** Dataset content follows **

/-- SKIPIF (R157). -/
def State.doSkip (s : State) (ch : Nat) (w : BitVec 128) : State :=
  let c := s.chan ch
  let p := ccwParam w
  let hit := c.cond.toNat &&& bitsOf p 0 16 ≠ 0
  let n := if hit != bitOf p 24 then bitsOf p 16 8 else 0
  (s.updChan ch fun c => { c with xfer := {} }).goTo ch (c.ccwa + BitVec.ofNat 64 (16 * (n + 1)))

/-- SKIPIF (R157). -/
def execSkipif (ch : Nat) (s : State) : Host.Outcome State Fault Refusal := .next (s.onCcw ch 0x0E fun s w => s.doSkip ch w).served

/-- Offset of CH[ch] (R170). -/
def chOff (ch : Nat) : Nat := 0x040000 + ch * 0x40

/-- A write of CH_EVT.PEND by a master (R36, R159, R170). -/
def State.chEvtPend (s : State) (m ch : Nat) (bits : BitVec 16) : State :=
  if rightsOk m (chOff ch) then ((s.setEvents ch bits).cfgMirror (chOff ch + 0x34) 4 bits.toNat).served else s.accFault m

/-- CH_EVT_PEND_WRITE (R159, R170). -/
def execChEvtPendWrite (m ch : Nat) (bits : BitVec 16) (s : State) : Host.Outcome State Fault Refusal :=
  .next (s.access m (chOff ch) fun s => s.chEvtPend m ch bits)

/-! ### The ends of units -/

/-- The unit of a CONTROL is applied to a GPIO line (R355); a level that the table does not name is an open value. -/
def State.gpioApply (s : State) (p l : Nat) (data : List Byte) : State :=
  let v := ofLeBytes data
  let bit : BitVec 16 := BitVec.ofNat 16 (2 ^ l)
  let put (s : State) (on : Bool) : State := s.updPort p fun q => { q with outs := if on then q.outs ||| bit else q.outs &&& ~~~bit }
  match s.lineMode p l with
  | 1 =>
    if v = 0 then put s false else if v = 1 then put s true else if v = 2 then put s (!bitOf (s.port p).outs l)
    else put s.takeWord.2 (bitOf s.takeWord.1 0)
  | 2 => s.updPort p fun q => { q with dutyNext := q.dutyNext.set l (min v 1000) }
  | 4 => s.updPort p fun q => { q with timers := q.timers.set l (BitVec.ofNat 32 v) }
  | _ => s.updPort p fun q => { q with quad := q.quad.set l (BitVec.ofNat 32 v) }

/-- Levels of a GPIO bank: what an output drives, what an input sees (R355). -/
def State.bankLevels (s : State) (p : Nat) : Nat :=
  (List.range 16).foldl (fun n l =>
    let out := s.lineMode p l == 1 || s.lineMode p l == 2 || s.lineMode p l == 4
    n + b2n (bitOf (if out && !(s.port p).safe then (s.port p).outs else (s.port p).levels) l) * 2 ^ l) 0

/-- READ data of a GPIO line (R355). -/
def State.gpioRead (s : State) (p l : Nat) : List Byte :=
  match s.lineMode p l with
  | 2 => leBytes 2 ((s.port p).duty.get 0 l)
  | 5 => leBytes 4 ((s.port p).quad.get 0 l).toNat
  | _ => leBytes 2 (s.bankLevels p)

/-- TIME at the start of frame delimiter of the unit on an ETH wire: 56 bits of preamble after its start (R359). -/
def State.sfdTime (s : State) (p : Nat) : Nat := (s.port p).wireAt + 560 / ethRate (bitsOf (s.pcfg p 0x100) 1 3)

/-- A transmit timestamp asked for enters the queue, the PHY's latency subtracted, or is dropped (R359, ETH_TSLAT). -/
def State.txStamp (s : State) (p ch : Nat) (param : Word32) : State :=
  if portKind p = some .eth ∧ bitOf param 20 then
    if (s.port p).txts.length < 16 then
      (s.updPort p fun q => { q with txts := q.txts ++ [(ch, BitVec.ofNat 64 (s.sfdTime p) - BitVec.ofNat 64 (bitsOf (s.pcfg p 0x10C) 0 16 / 10))] }).portEvt p 7
    else s.rxDrop p
  else s

/-- An output unit has left: it is moved and applied (R163, R174). -/
def State.outLeft (s : State) (ch : Nat) : State :=
  let c := s.chan ch
  let x := c.xfer
  let p := c.port
  let s1 := if portKind p = some .gpio then s.gpioApply p c.node x.out else s.txStamp p ch x.param
  let s2 := match portKind p with
    | some .eth => s1.updPort p fun q => { q with txFrames := q.txFrames + 1 }
    | some .can => s1.updPort p fun q => { q with txErr := q.txErr - 1 }
    | _ => s1
  (s2.moved ch x.unit).updXfer ch fun x => { x with out := if x.cmd = 0x0F then x.out else x.out.drop x.unit }

/-- A RETRY may repeat the unit (R183). -/
def State.mayRepeat (s : State) (ch : Nat) (notTaken : Bool) : Bool :=
  let x := (s.chan ch).xfer
  x.cmd == 0x02 || x.rs || (notTaken && !x.reply)

/-- A violation ends the CCW with a code, its unit counted as moved (R174, R182); a node that is not known is 0xFF_FFFF (log 39). -/
def State.endViol (s : State) (ch : Nat) (code : BitVec 16) (node : Option Nat) : State :=
  let c := s.chan ch
  let s1 := if c.isOut && !c.xfer.reply then s.moved ch c.xfer.unit else s
  s1.failAt ch code (nodeDetail c.port (node.getD 0xFFFFFF))

/-- The unit is repeated (R182). -/
def State.again (s : State) (ch : Nat) : State :=
  (s.updXfer ch fun x => { x with phase := .ready, retries := x.retries + 1, reply := false, bits := x.bits ||| 16 }).startUnit ch

/-- SHORT and ZERO of a CCW that ends with no more received (R152): an input so far, an EXCH of whose reply nothing came; an output
receives nothing and sets neither. -/
def State.recvBits (s : State) (ch : Nat) : Nat :=
  let c := s.chan ch
  if c.xfer.cmd = 0x0F then 1 + 128 else if c.isOut then 0 else c.xfer.inBits

/-- NACK as the response to a violation (R182). -/
def State.violNack (s : State) (ch : Nat) (node : Option Nat) : State :=
  let c := s.chan ch
  if c.xfer.slHere then
    let s1 := if c.isOut && !c.xfer.reply then s.moved ch c.xfer.unit else s
    (s1.updXfer ch fun x => { x with ended := true }).endData ch ((16 + 4) ||| s.recvBits ch)
  else s.endViol ch stViolation node

/-- A violation during a channel's unit is answered; with `k` the unit goes on (R182, R183, R363). -/
def State.answer (s : State) (ch cls : Nat) (node : Option Nat) (notTaken : Bool) (k : State → State) : State :=
  let c := s.chan ch
  let p := c.port
  let (r, s1) := (s.violRecord p cls node).respTo p cls node
  let n := (s1.port p).retryN.toNat
  match r with
  | .ignore => k (s1.updXfer ch fun x => { x with bits := x.bits ||| 16 })
  | .retry =>
    if n = 0 || !(s1.mayRepeat ch notTaken) then s1.violNack ch node
    else if n ≤ c.xfer.retries then s1.endViol ch stRetryExhausted node
    else s1.again ch
  | .nack => s1.violNack ch node
  | r => (s1.respSide p node r).endViol ch stViolation node

/-- The unit of an output is complete: the reply, the next unit or the end (R145, R152, R163). -/
def State.outUnit (s : State) (ch : Nat) (r : UnitResult) : State :=
  let s1 := s.outLeft ch
  let x := (s1.chan ch).xfer
  let p := (s1.chan ch).port
  if r.nack || r.timeout then (s1.updXfer ch fun x => { x with ended := true }).endData ch ((4 * b2n r.nack + 8 * b2n r.timeout) ||| s.recvBits ch)
  else if x.cmd = 0x0F then
    if portKind p = some .uart then ((s1.doneOnce ch 0).updXfer ch fun x => { x with phase := .ready, reply := true }).startUnit ch
    else (s1.doneOnce ch 0).storeReply ch r.bytes
  else if x.out.isEmpty && x.pieces.all (fun e => e.2 = 0) then s1.endData ch 0
  else (s1.updXfer ch fun x => { x with phase := .ready, retries := 0 }).startUnit ch

/-- The unit of an input is complete (R145, R152). -/
def State.inUnit (s : State) (ch : Nat) (r : UnitResult) : State :=
  let c := s.chan ch
  let p := c.port
  if r.timeout then (s.updXfer ch fun x => { x with ended := true }).endData ch (8 ||| c.xfer.inBits)
  else
    let l := if portKind p = some .gpio then s.gpioRead p c.node else r.bytes
    (s.updXfer ch fun x => { x with ended := true, bits := x.bits ||| 4 * b2n r.nack }).deliver ch l

/-- The reply of an EXCH on a Modbus port is complete (R353). -/
def State.replyUnit (s : State) (ch : Nat) (r : UnitResult) : State :=
  if r.timeout then s.endData ch (8 ||| s.recvBits ch)
  else (s.updXfer ch fun x => { x with bits := x.bits ||| 4 * b2n r.nack }).storeReply ch r.bytes

/-- A unit that is complete, once its violation has been answered. -/
def State.unitEnds (s : State) (ch : Nat) (r : UnitResult) : State :=
  let x := (s.chan ch).xfer
  if x.reply then s.replyUnit ch r else if (s.chan ch).isOut then s.outUnit ch r else s.inUnit ch r

/-- The units that PORT_UNIT_COMPLETE ends; the operations of R509, conversions, frames and edges have rows of their own. -/
def State.unitIsPlain (s : State) (ch : Nat) : Bool :=
  let c := s.chan ch
  let p := c.port
  usesWire p c.xfer.cmd && !(c.xfer.cmd == 0x03 && portKind p != some .gpio) && portKind p != some .adc

/-- The violation classes that show during a port's own unit (R364); no other is raised then. -/
def unitClasses (p : Nat) : List Nat := match portKind p with
  | some .t1s => [4, 5, 6]
  | some .can => [1, 7]
  | some .uart => [1, 2, 3, 4, 6, 7]
  | some .i2c => [0, 2, 3]
  | _ => []

/-- The violation of a unit that is complete (R364): on SPI, a MISO line that is stuck, where every byte received is 0x00 or every one 0xFF and
STUCK is set; elsewhere what the port saw. -/
def State.unitViol (s : State) (ch : Nat) (r : UnitResult) : Option (Nat × Option Nat) :=
  let c := s.chan ch
  if portKind c.port = some .spi then
    if bitOf (s.pcfg c.port (0x100 + 4 * c.node)) 28 && c.xfer.cmd != 0x01 && !r.bytes.isEmpty && (r.bytes.all (· == 0) || r.bytes.all (· == 0xFF))
    then some (0, some c.node) else none
  else r.viol.filter fun v => (unitClasses c.port).contains v.1

/-- PORT_UNIT_COMPLETE (R163): not before the port's domain is awake (R398). -/
def State.unitComplete (s : State) (ch : Nat) (r : UnitResult) : State :=
  let c := s.chan ch
  let p := c.port
  if c.st = .active ∧ c.xfer.phase = .wire ∧ (s.port p).unitOn = some ch ∧ s.unitIsPlain ch ∧ s.die = .ready ∧ s.portAwake p then
    let s1 := s.freePort p ch
    (match s.unitViol ch r with
      | none => s1.unitEnds ch r
      | some (cls, node) => s1.answer ch cls node r.notTaken fun s => s.unitEnds ch r).kickPort p
  else s

/-- PORT_UNIT_COMPLETE (R163). -/
def execPortUnitComplete (ch : Nat) (r : UnitResult) (s : State) : Host.Outcome State Fault Refusal := .next (s.unitComplete ch r).served

/-! ### Timeouts -/

/-- RX_TO of a port (0 none). -/
def State.rxTo (s : State) (p : Nat) : Nat :=
  match portKind p with
  | some .t1s | some .can => bitsOf (s.pcfg p 0x108) 16 16
  | some .eth => bitsOf (s.pcfg p 0x100) 16 16
  | some .gpio => bitsOf (s.pcfg p 0x140) 0 16
  | _ => 0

** End of Dataset content **

▶ Task details
Write out, from the lines above, only those from the line with "R152, R163). -/" to the line with "if r.nack ||", exactly as given, including the first and the last.

▶ Task answer
/-- The unit of an output is complete: the reply, the next unit or the end (R145, R152, R163). -/
def State.outUnit (s : State) (ch : Nat) (r : UnitResult) : State :=
  let s1 := s.outLeft ch
  let x := (s1.chan ch).xfer
  let p := (s1.chan ch).port
  if r.nack || r.timeout then (s1.updXfer ch fun x => { x with ended := true }).endData ch ((4 * b2n r.nack + 8 * b2n r.timeout) ||| s.recvBits ch)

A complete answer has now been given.